**Task directions**
Beginning with the first line, please return the entries exactly through the line that contains "if l.any (fun", and leave out all later lines.

**Entries provided**

/-- The best SNR heard for a tier, kept (R275). -/
def bestSnr (l : List (Nat × Nat)) (tier snr : Nat) : List (Nat × Nat) :=
  if l.any (fun c => c.1 == tier) then l.map (fun c => if c.1 = tier then (tier, max c.2 snr) else c) else l ++ [(tier, snr)]

/-- The tier of a beacon's sender, where its place tells it. -/
def beaconTier (kind blo course : Nat) : Option Nat :=
  if kind = 0 ∨ kind = 1 then some 0
  else if kind = 2 ∧ (course = 60 ∨ course = 61) then some (2 * blo + 1 + (course - 60)) else none

/-- A notice is due in the present bench as the node counts it (R263). -/
def State.noticeBench (s : State) : Bool := s.mac.noticed && s.bench % (s.fld F.MAC_TXCFG_NINT + 1) == 0

/-- The whole seconds of a beacon from its notice's SECS and its place in the bench (R260). -/
def State.noticeSec (s : State) (secs : Nat) (b : BeaconHeard) : Nat :=
  let samples := b.place.1 * s.phy.nc + b.place.2 * s.posLen / 2
  let place := samples * 2 ^ 24 / 1536000
  (if place % 2 ^ 24 ≤ b.frac then secs + place / 2 ^ 24 else secs + place / 2 ^ 24 + 1) % 2 ^ 32

/-- A valid beacon (R262): the count of benches, timing, the end of LOSS, and θ (R260): of the seconds of a notice of the
bench that has ended already, else of the nearest seconds, at once where no notice is due in the bench, and where one is
due when it ends, or at the bench's end where none came (DESIGN CHOICE, log entry 43). `half`: half positions from the head beacon's place in its course; `ago`: units of 20 ns since the located
instant. -/
def State.beaconValid (s : State) (blo sec0 frac course half ago snr : Nat) : State :=
  let t := if s.mac.noticed then s else
    s.setPair R.MAC_BENCH_LO (s.bench / 4 * 4 + blo)
  let t := ((t.beaconCounts).modMac (fun m => { m with counted := true, snr := snr })).lossExit
  let l := (t.tim.now + 2 ^ 104 - ago * 2 ^ 72 / 50000000 % 2 ^ 104) % 2 ^ 104
  let b : BeaconHeard := { bench := s.bench / 4 * 4 + blo, at_ := l, frac := frac, place := (course, half),
                           sec := if t.timeValid then t.nearSec l sec0 frac else none, given := !t.noticeBench }
  match t.mac.notice.filter (fun n => if t.mac.noticed then n.bench == b.bench else n.bench % 4 == blo) with
  | some n => t.beaconTheta (beaconInstant (t.noticeSec n.secs b) frac) l
  | none =>
    let t := t.modMac (fun m => { m with bWait := b :: m.bWait.filter (fun b => b.bench % 4 != blo) })
    match b.sec.filter (fun _ => b.given) with
    | some x => t.beaconTheta (beaconInstant x frac) l
    | none => t

/-- The bench ends, and its notice has not come: the beacon gives θ of the nearest seconds (R260). -/
def State.beaconLate (s : State) : State :=
  match s.mac.bWait.find? (fun b => !b.given) with
  | none => s
  | some b =>
    let t := s.modMac (fun m => { m with bWait := m.bWait.map (fun b => { b with given := true }) })
    match b.sec with
    | some x => t.beaconTheta (beaconInstant x b.frac) b.at_
    | none => t

/-- The role that a HEAD takes that hears another head while it listens (R278, R505). -/
def State.listenYield (s : State) (src : Nat) : State :=
  if s.mac.listen.isSome then
    (((s.modMac (fun m => { m with listen := none })).setFld F.MAC_ROLE_ACT 2).macStick F.MAC_STAT_YIELD).post 5 0x42 src
  else s

/-- BEACON_RECEIVE: 29 bits whose reference instant, `ago` units of 20 ns before now, lies in position `posn` of a course;
SNR in 0.25 dB. The grid follows any beacon (R228); one that is valid does more (R262). -/
def State.beaconRx (s : State) (x course posn ago snr : Nat) : State :=
  let kind := x / 2 ^ 27
  let blo := x / 2 ^ 25 % 4
  let sec0 := x / 2 ^ 24 % 2
  let frac := x % 2 ^ 24
  if kind = 3 then s
  else if s.isHead then
    if s.mac.listen.isSome then (if kind ≤ 1 then s.listenYield (s.fld F.MAC_DEPA_A) else s)
    else if kind = 1 ∧ course = 1 ∧ s.mac.sentHead then
      (((s.setFld F.MAC_ROLE_ACT 2).macStick F.MAC_STAT_YIELD).post 5 0x42 (s.fld F.MAC_DEPA_A))
    else s
  else if kind = 1 ∧ s.mac.heard then s
  else
    let start := s.impliedStart kind course ago
    let t := (s.phaseLearn start).gridFrom start course
    let t := if kind = 0 ∧ course = 0 ∧ posn ≤ 11 then t.modMac (fun m => { m with heard := true, misses := 0 }) else t
    let t := if t.short = 0x3FF then
        match beaconTier kind blo course with
        | some tier => t.modMac (fun m => { m with cands := bestSnr m.cands tier snr })
        | none => t
      else t
    if t.parentBeacon kind blo course posn && (!t.mac.noticed || blo == t.bench % 4) then
      t.beaconValid blo sec0 frac course (s.refHalf kind course - 17) ago snr
    else t

/-! Notices (R263). -/

/-- The reserved courses of a map as the 7 bytes of RMAP. -/
def rmapBytes (m : Nat) : List Byte := (List.range 7).map (fun i => BitVec.ofNat 8 (m / 2 ^ (8 * i)))

/-- The bits of a run of courses. -/
def courseBits (start len : Nat) : Nat := (List.range 56).foldl (fun a i => if start ≤ i + 4 ∧ i + 4 < start + len then a + 2 ^ i else a) 0

/-- The map in MAC_RMAP. -/
def State.rmap (s : State) : Nat :=
  (List.range 4).foldl (fun a i => a + (s.reg (R.MAC_RMAP0 + 64 * i)).toNat * 2 ^ (16 * i)) 0

def State.setRmap (s : State) (m : Nat) : State :=
  (List.range 4).foldl (fun t i => t.setReg (R.MAC_RMAP0 + 64 * (i % 4)) (BitVec.ofNat 16 (m % 2 ^ 56 / 2 ^ (16 * i)))) s

/-- The acting head's notice of this bench: its payload. -/
def State.noticePayload (s : State) : List Byte :=
  toBytes 4 s.bench ++ toBytes 4 s.mac.headSecs ++
    wordBytes (s.reg R.TIM_OFFSET) ++ toBytes 2 (s.fld F.MAC_DEPA_A) ++
    rmapBytes (s.mac.mapNext ||| courseBits 50 10) ++
    [BitVec.ofNat 8 (s.mac.mapVer % 16 * 16 + (if s.npos = 20 then 8 else 0) + s.fld F.MAC_CTL_HPH)]

/-- A notice is due in this bench (R263). -/
def State.noticeDue (s : State) : Bool := s.standing && s.mayTx && s.bench % (s.fld F.MAC_TXCFG_NINT + 1) == 0

/-- The head sends its notice at the start of its standing reservation (R263) where it fits (R258), and takes it as its
own; with VLD low it is not sent (R216). -/
def State.noticeSend (s : State) : State :=
  if !s.noticeDue ∨ !s.lineFree ∨ !s.mayProtect ∨ !s.fits s.benchPos (s.txPos (1, s.phy.band, 0, 0, none) 49).2 false then s
  else if !s.flag F.PWR_STAT_VLDG then s.vldShort
  else
    let pay := s.noticePayload
    let r := s.originate { typ := 3, sec := true, dmode := 2, dst := 0x3FF, args := pay } 0x3FF
    match r.1.protectFrame r.2 (s.txKid clsNet) with
    | (t, none) => t.protectFail
    | (t, some b) =>
      let plain := frameHdr r.2 ++ b
      (t.lineTx (1, t.phy.band, 0, 0, none) (plain ++ toBytes 4 (crc32 plain)) false).modMac (fun m => { m with
        notice := some { bench := s.bench, secs := 0, ofs := 0, dep := s.fld F.MAC_DEPA_A,
                         rmap := s.mac.mapNext ||| courseBits 50 10, flags := 0, src := s.short } })

/-- A notice read from its 20 bytes. -/
def parseNotice (src : Nat) (l : List Byte) : Option Notice :=
  if l.length = 20 then
    let n (i k : Nat) : Nat := ofBytes ((l.drop i).take k)
    some { bench := n 0 4, secs := n 4 4, ofs := n 8 2, dep := n 10 2 % 1024,
           rmap := (List.range 7).foldl (fun a i => a + (l.getD (12 + i) 0).toNat * 2 ^ (8 * i)) 0,
           flags := n 19 1, src := src }
  else none

/-- The acting role of a node with ROLE RELAY whose parent's tier is known (R276): a relay, but a member, with TIERX,
where its tier would exceed 8. -/
def State.relayTier (s : State) : State :=
  let pt := s.fld F.MAC_PARENT_PTIER
  if s.fld F.MAC_ROLE_ROLE ≠ 1 ∨ 1 < s.act then s
  else if 8 ≤ pt ∧ s.fld F.MAC_PARENT_PARENT ≠ 0x3FF then
    if s.act = 1 ∨ !s.flag F.MAC_STAT_TIERX then ((s.setFld F.MAC_ROLE_ACT 0).macStick F.MAC_STAT_TIERX).post 5 0x47 pt else s
  else if s.act = 0 ∧ s.mac.roleNew.isNone then s.setFld F.MAC_ROLE_ACT 1
  else s

/-- The join request of R302: a REPORT through the chosen parent, unprotected, in Q2 routine. -/
def State.joinRequest (s : State) : State :=
  let rs := s.fld F.CMD_RSEQ_RSEQ
  let psnr := ((s.mac.cands.find? (fun c => c.1 == s.fld F.MAC_PARENT_PTIER)).map Prod.snd).getD 0
  let args := toBytes 1 0x70 ++ toBytes 1 rs ++ euiBytes ++ toBytes 1 psnr ++ toBytes 2 (s.fld F.MAC_PARENT_PARENT)
  let t := s.setFld F.CMD_RSEQ_RSEQ (rs + 1)
  let r := t.originate { typ := 1, sec := false, ackreq := true, dir := true, args := args } (t.hopDst true)
  (r.1.toQ2 { f := r.2 }).modMac (fun m => { m with joinAge := 0 })

/-- Joining begins when a notice has told the address of the head or relay whose beacon was received with the highest SNR,
relays of tier 8 apart: it is the parent (R275). -/
def State.joinFrom (s : State) (f : LineFrame) : State :=
  if s.short = 0x3FF ∧ s.flag F.MAC_CTL_JOINEN ∧ s.fld F.MAC_STAT_JST = 0 ∧ s.mac.barred = 0 then
    let addrs := (f.ttier.toNat, f.hopsrc.toNat) :: s.mac.addrs.filter (fun a => a.1 != f.ttier.toNat)
    let t := s.modMac (fun m => { m with addrs := addrs })
    let best := s.mac.cands.foldl (fun b c =>
      if c.1 < 8 then
        match b with
        | some (x : Nat × Nat) => if x.2 < c.2 then some c else some x
        | none => some c
      else b) none
    match best with
    | none => t
    | some (tier, _) =>
      match addrs.find? (fun a => a.1 == tier) with
      | none => t
      | some (_, a) =>
        let u := ((t.setFld F.MAC_PARENT_PTIER tier).setFld F.MAC_PARENT_PARENT a).relayTier
        ((u.joinState 1).modMac (fun m => { m with joinWait := 8 })).joinRequest
  else s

**Task output**
/-- The best SNR heard for a tier, kept (R275). -/
def bestSnr (l : List (Nat × Nat)) (tier snr : Nat) : List (Nat × Nat) :=
  if l.any (fun c => c.1 == tier) then l.map (fun c => if c.1 = tier then (tier, max c.2 snr) else c) else l ++ [(tier, snr)]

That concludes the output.